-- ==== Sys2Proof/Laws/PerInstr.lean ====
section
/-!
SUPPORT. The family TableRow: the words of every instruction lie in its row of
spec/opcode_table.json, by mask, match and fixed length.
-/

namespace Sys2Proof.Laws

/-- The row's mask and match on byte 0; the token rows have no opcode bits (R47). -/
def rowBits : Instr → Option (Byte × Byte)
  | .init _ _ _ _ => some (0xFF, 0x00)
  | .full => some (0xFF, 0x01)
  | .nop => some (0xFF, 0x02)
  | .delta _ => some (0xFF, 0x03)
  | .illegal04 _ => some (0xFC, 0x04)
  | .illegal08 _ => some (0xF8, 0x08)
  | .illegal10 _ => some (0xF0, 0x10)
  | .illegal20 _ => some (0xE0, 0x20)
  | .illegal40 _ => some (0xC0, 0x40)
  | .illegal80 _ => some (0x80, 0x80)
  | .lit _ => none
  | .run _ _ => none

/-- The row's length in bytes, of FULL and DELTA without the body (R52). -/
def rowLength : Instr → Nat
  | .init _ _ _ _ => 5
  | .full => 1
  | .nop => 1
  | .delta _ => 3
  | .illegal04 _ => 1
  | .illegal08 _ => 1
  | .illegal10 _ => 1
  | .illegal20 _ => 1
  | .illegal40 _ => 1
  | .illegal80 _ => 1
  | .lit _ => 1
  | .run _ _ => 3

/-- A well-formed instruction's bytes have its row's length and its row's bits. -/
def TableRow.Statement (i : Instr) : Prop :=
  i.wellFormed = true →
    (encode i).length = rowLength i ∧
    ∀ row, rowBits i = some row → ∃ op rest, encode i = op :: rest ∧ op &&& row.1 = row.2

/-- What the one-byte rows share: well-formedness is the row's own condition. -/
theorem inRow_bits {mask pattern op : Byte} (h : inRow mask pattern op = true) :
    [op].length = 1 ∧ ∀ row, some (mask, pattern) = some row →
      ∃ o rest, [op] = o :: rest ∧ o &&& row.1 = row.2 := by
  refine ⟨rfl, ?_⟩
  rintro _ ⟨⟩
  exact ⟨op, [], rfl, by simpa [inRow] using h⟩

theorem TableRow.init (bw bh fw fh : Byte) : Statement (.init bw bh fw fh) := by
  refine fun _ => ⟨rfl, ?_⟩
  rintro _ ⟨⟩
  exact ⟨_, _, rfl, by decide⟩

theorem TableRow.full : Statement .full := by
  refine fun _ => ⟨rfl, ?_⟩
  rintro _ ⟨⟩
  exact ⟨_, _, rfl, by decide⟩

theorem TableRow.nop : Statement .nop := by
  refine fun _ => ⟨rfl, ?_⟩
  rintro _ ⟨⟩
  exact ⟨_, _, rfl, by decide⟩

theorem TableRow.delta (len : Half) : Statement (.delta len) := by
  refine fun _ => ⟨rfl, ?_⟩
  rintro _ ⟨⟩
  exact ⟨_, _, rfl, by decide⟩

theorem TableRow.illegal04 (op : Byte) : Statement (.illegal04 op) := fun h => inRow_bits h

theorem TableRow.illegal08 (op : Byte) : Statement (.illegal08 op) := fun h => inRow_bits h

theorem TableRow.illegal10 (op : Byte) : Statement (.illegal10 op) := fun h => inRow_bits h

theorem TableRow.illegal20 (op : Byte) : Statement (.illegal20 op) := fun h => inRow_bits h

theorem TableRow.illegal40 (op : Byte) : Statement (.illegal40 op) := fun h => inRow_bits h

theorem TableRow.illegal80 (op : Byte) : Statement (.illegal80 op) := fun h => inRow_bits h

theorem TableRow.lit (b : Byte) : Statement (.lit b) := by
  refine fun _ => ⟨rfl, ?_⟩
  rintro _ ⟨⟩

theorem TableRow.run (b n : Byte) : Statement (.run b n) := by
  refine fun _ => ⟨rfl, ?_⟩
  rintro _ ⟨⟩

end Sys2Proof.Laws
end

*Task item*:
Nothing but a number is expected here: the number of lines in the entries that include the word "have".

*Your solution*:
2